E o dilema ainda parece operante hoje, pelo menos marginal, porque por trás da “disputa pela interseccionalidade” que inflama os sociólogos, aparece um debate propriamente político: sobre quais bases sociais e em torno de quais objetivos reunir uma maioria popular? Em torno dos discriminados ou em torno dos explorados? Em torno dos “racializados” ao excluir os “privilegiados” (neste caso a maioria da população...)? E assim por diante.
O historiador Gérard Noiriel lembra com razão que “a esquerda foi hegemônica toda vez que conseguiu fazer a ligação entre as reivindicações de natureza socioeconômica e as demandas relativas à luta antirracista no sentido amplo do termo”. Poderíamos acrescentar que a esquerda se aproximou do poder apenas na esteira de movimentos sociais poderosos: junho de 1936, depois maio de 68, depois dezembro de 1995...
Para complicar a equação da “fusão das lutas”, a necessária transição ecológica traz sua cota de fraturas como vimos em 2019 quando o imposto sobre o carbono, apresentado na época por socialistas e ambientalistas como o instrumento fundamental para reorientar a economia, provocou a revolta dos coletes amarelos, um movimento social de amplitude sem precedentes desde 1968.
Para a esquerda francesa, reencontrar a receptividade dos trabalhadores, decididamente não é um palavrão, sem os quais não é grande coisa, exigiria, segundo Thomas Piketty, uma “reconstrução intelectual” que permita “colocar a questão da redistribuição, da igualdade e da propriedade no centro”. No mínimo, seria uma revolução radical, no sentido de voltar às origens.

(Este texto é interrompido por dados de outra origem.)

/-- Entries from 3800h: State to Locks held. -/
def rowsMessage : List Row := [
  ⟨0x3800, 0x387f, 1, 1, .u8, .ro, 0, 1, .node, false, false, 0, 255, 0, 0, false⟩,
  ⟨0x3800, 0x387f, 2, 2, .u8, .ro, 0, 1, .node, false, false, 0, 255, 0, 0, false⟩,
  ⟨0x3800, 0x387f, 3, 3, .u64, .rw, 0, 1, .node, false, false, 0, 0xffffffffffffffff, 0, 0, false⟩,
  ⟨0x3800, 0x387f, 4, 4, .u16, .rw, 0, 1, .node, false, false, 0, 512, 0, 0, false⟩,
  ⟨0x3800, 0x387f, 5, 5, .u8, .rw, 0, 1, .node, false, false, 0, 2, 0, 0, false⟩,
  ⟨0x3800, 0x387f, 6, 6, .u8, .rw, 1, 1, .node, false, false, 0, 255, 0, 0, false⟩,
  ⟨0x3800, 0x387f, 7, 7, .u32, .rw, 0, 1, .node, false, false, 0, 0xffffffff, 0, 0, false⟩,
  ⟨0x3800, 0x387f, 8, 8, .u32, .rw, 4, 1, .node, false, false, 1, 0x10000, 0, 0, false⟩,
  ⟨0x3800, 0x387f, 9, 9, .u16, .rw, 10, 1, .node, false, true, 1, 50, 0, 0, false⟩,
  ⟨0x3800, 0x387f, 10, 10, .u8, .rw, 2, 1, .node, false, true, 0, 7, 0, 0, false⟩,
  ⟨0x3800, 0x387f, 11, 11, .u8, .cmd, 0, 1, .node, false, false, 1, 1, 0, 0, false⟩,
  ⟨0x3800, 0x387f, 12, 12, .u32, .ro, 0, 1, .node, false, false, 0, 0xffffffff, 0, 0, false⟩,
  ⟨0x3800, 0x387f, 13, 13, .octets, .rw, 0, 1, .node, false, false, 0, 0, 0, 0, false⟩,
  ⟨0x3800, 0x387f, 14, 14, .u32, .ro, 0, 1, .node, false, false, 0, 0xffffffff, 0, 0, false⟩,
  ⟨0x3800, 0x387f, 15, 15, .u32, .ro, 0, 1, .node, false, false, 0, 0xffffffff, 0, 0, false⟩,
  ⟨0x3800, 0x387f, 16, 16, .u32, .ro, 0, 1, .node, false, false, 0, 0xffffffff, 0, 0, false⟩,
  ⟨0x3900, 0x3900, 0, 0, .u8, .ro, 0, 1, .node, false, false, 0, 255, 0, 0, false⟩,
  ⟨0x3901, 0x3901, 0, 0, .u32, .ro, 0, 1, .node, false, false, 0, 0xffffffff, 0, 0, false⟩,
  ⟨0x3902, 0x3902, 0, 0, .u32, .ro, 0, 1, .node, false, false, 0, 0xffffffff, 0, 0, false⟩,
  ⟨0x3904, 0x3904, 0, 0, .bool, .rw, 1, 1, .node, false, true, 0, 1, 0, 0, false⟩,
  ⟨0x3905, 0x3905, 0, 0, .u8, .rw, 1, 2, .node, false, true, 0, 2, 0, 0, false⟩,
  ⟨0x39f0, 0x39f0, 1, 1, .u32, .ro, 0, 1, .lane, false, false, 0, 0xffffffff, 0, 0, false⟩,
  ⟨0x39f0, 0x39f0, 2, 2, .u32, .ro, 0, 1, .lane, false, false, 0, 0xffffffff, 0, 0, false⟩,
  ⟨0x39f0, 0x39f0, 3, 3, .u32, .ro, 0, 1, .lane, false, false, 0, 0xffffffff, 0, 0, false⟩,
  ⟨0x39f0, 0x39f0, 4, 4, .u32, .ro, 0, 1, .lane, false, false, 0, 0xffffffff, 0, 0, false⟩,
  ⟨0x39f0, 0x39f0, 5, 5, .u32, .ro, 0, 1, .lane, false, false, 0, 0xffffffff, 0, 0, false⟩,
  ⟨0x39f0, 0x39f0, 6, 6, .u32, .ro, 0, 1, .lane, false, false, 0, 0xffffffff, 0, 0, false⟩,
  ⟨0x39f0, 0x39f0, 7, 7, .u32, .ro, 0, 1, .lane, false, false, 0, 0xffffffff, 0, 0, false⟩,
  ⟨0x39f0, 0x39f0, 8, 8, .u8, .ro, 0, 1, .lane, false, false, 0, 255, 0, 0, false⟩,
  ⟨0x39f0, 0x39f0, 9, 9, .u8, .ro, 0, 1, .lane, false, false, 0, 255, 0, 0, false⟩]

/-- Entries from 4000h: Train time to Pulses. -/
def rowsTime : List Row := [
  ⟨0x4000, 0x4000, 0, 0, .time64, .ro, 0, 1, .lane, false, false, 0, 0xffffffffffffffff, 0, 0, false⟩,
  ⟨0x4001, 0x4001, 0, 0, .u8, .ro, 0, 1, .lane, false, false, 0, 255, 0, 0, false⟩,
  ⟨0x4002, 0x4002, 0, 0, .u16, .rw, 0, 1, .lane, false, false, 0, 0xffff, 0xfe00, 0xd0, false⟩,
  ⟨0x4003, 0x4003, 0, 0, .u8, .ro, 0, 1, .lane, false, false, 0, 255, 0, 0, false⟩,
  ⟨0x4004, 0x4004, 1, 1, .time64, .ro, 0, 1, .lane, false, false, 0, 0xffffffffffffffff, 0, 0, false⟩,
  ⟨0x4004, 0x4004, 2, 2, .time64, .ro, 0, 1, .lane, false, false, 0, 0xffffffffffffffff, 0, 0, false⟩,
  ⟨0x4005, 0x4005, 0, 0, .i32, .ro, 0, 1, .lane, false, false, 0, 0xffffffff, 0, 0, false⟩,
  ⟨0x4006, 0x4006, 0, 0, .i32, .ro, 0, 1, .lane, false, false, 0, 0xffffffff, 0, 0, false⟩,
  ⟨0x4007, 0x4007, 0, 0, .u32, .ro, 0x8000000, 1, .lane, false, false, 0, 0xffffffff, 0, 0, false⟩,
  ⟨0x4008, 0x4008, 0, 0, .u32, .rw, 0x8000000, 2, .lane, false, true, 0x7fdf3b7, 0x8020c49, 0, 0, false⟩,
  ⟨0x4009, 0x4009, 0, 0, .u64, .ro, 0, 1, .lane, false, false, 0, 0xffffffffffffffff, 0, 0, false⟩,
  ⟨0x400a, 0x400a, 0, 0, .u64, .ro, 0, 1, .lane, false, false, 0, 0xffffffffffffffff, 0, 0, false⟩,
  ⟨0x400b, 0x400b, 0, 0, .u8, .rw, 8, 2, .module, false, true, 0, 15, 0, 0, false⟩,
  ⟨0x400c, 0x400c, 1, 2, .u32, .ro, 0, 1, .lane, false, false, 0, 0xffffffff, 0, 0, false⟩,
  ⟨0x400d, 0x400d, 1, 2, .u32, .ro, 0, 1, .lane, false, false, 0, 0xffffffff, 0, 0, false⟩,
  ⟨0x400e, 0x400e, 0, 0, .u32, .ro, 0, 1, .lane, false, false, 0, 0xffffffff, 0, 0, false⟩,
  ⟨0x400f, 0x400f, 0, 0, .u32, .ro, 0, 1, .lane, false, false, 0, 0xffffffff, 0, 0, false⟩,
  ⟨0x4010, 0x4010, 0, 0, .i32, .ro, 0, 1, .lane, false, false, 0, 0xffffffff, 0, 0, false⟩,
  ⟨0x4011, 0x4011, 0, 0, .u32, .ro, 0, 1, .lane, false, false, 0, 0xffffffff, 0, 0, false⟩,
  ⟨0x4012, 0x4012, 0, 0, .u32, .ro, 0, 1, .lane, false, false, 0, 0xffffffff, 0, 0, false⟩,
  ⟨0x4013, 0x4013, 0, 0, .u16, .ro, 0, 1, .module, false, true, 0, 0xffff, 0, 0, false⟩,
  ⟨0x4014, 0x4014, 0, 0, .u32, .ro, 0, 1, .lane, false, false, 0, 0xffffffff, 0, 0, false⟩,
  ⟨0x4020, 0x4027, 1, 1, .u8, .rw, 0, 1, .lane, true, false, 0, 2, 0, 0, false⟩,
  ⟨0x4020, 0x4027, 2, 2, .time64, .rw, 0, 1, .lane, true, false, 0, 0xffffffffffffffff, 0, 0, false⟩,
  ⟨0x4020, 0x4027, 3, 3, .u32, .rw, 0xf4240, 1, .lane, true, false, 0x2710, 0xee6b2800, 0, 0, false⟩,
  ⟨0x4020, 0x4027, 4, 4, .u32, .rw, 0x186a0, 1, .lane, true, false, 100, 0x3b9aca00, 0, 0, false⟩,
  ⟨0x4020, 0x4027, 5, 5, .bool, .rw, 0, 1, .lane, true, false, 0, 1, 0, 0, false⟩,
  ⟨0x4020, 0x4027, 6, 6, .u8, .rw, 0, 1, .lane, true, false, 0, 255, 0xf8, 0x4, false⟩,
  ⟨0x4020, 0x4027, 7, 7, .time64, .ro, 0, 1, .lane, false, false, 0, 0xffffffffffffffff, 0, 0, false⟩,
  ⟨0x4020, 0x4027, 8, 8, .u32, .ro, 0, 1, .lane, false, false, 0, 0xffffffff, 0, 0, false⟩]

Talvez seja o que está acontecendo diante dos nossos olhos nos Estados Unidos, país onde o fenômeno da bramanização da esquerda atingiu seu clímax, muito bem simbolizado pela Hillary Clinton. O presidente Joe Biden está tentando uma síntese com um programa dirigido às minorias, contra a violência policial racista, em particular, mas não só, e também para as categorias desfavorecidas com sua política de dobrar o salário mínimo e aumentar os empregos, até os trabalhadores graças à manutenção do protecionismo e o apoio ao sindicalismo na Amazon. Ele está atacando os privilégios do capital via imposto sobre a renda e as empresas, ao mesmo tempo que se junta à coalizão pelo clima da COP21. Será instigante acompanhar a experiência, para encontrar a esquerda perdida.
Clivages politiques et inégalités sociales – Une étude de 50 démocraties (1948-2020), dir. Amory Gethin, Clara Martinez-Toledano e Thomas Piketty, éd. EHESS/Gallimard/Le Seuil, col. Hautes Etudes, 2021, 624 p., 25 €.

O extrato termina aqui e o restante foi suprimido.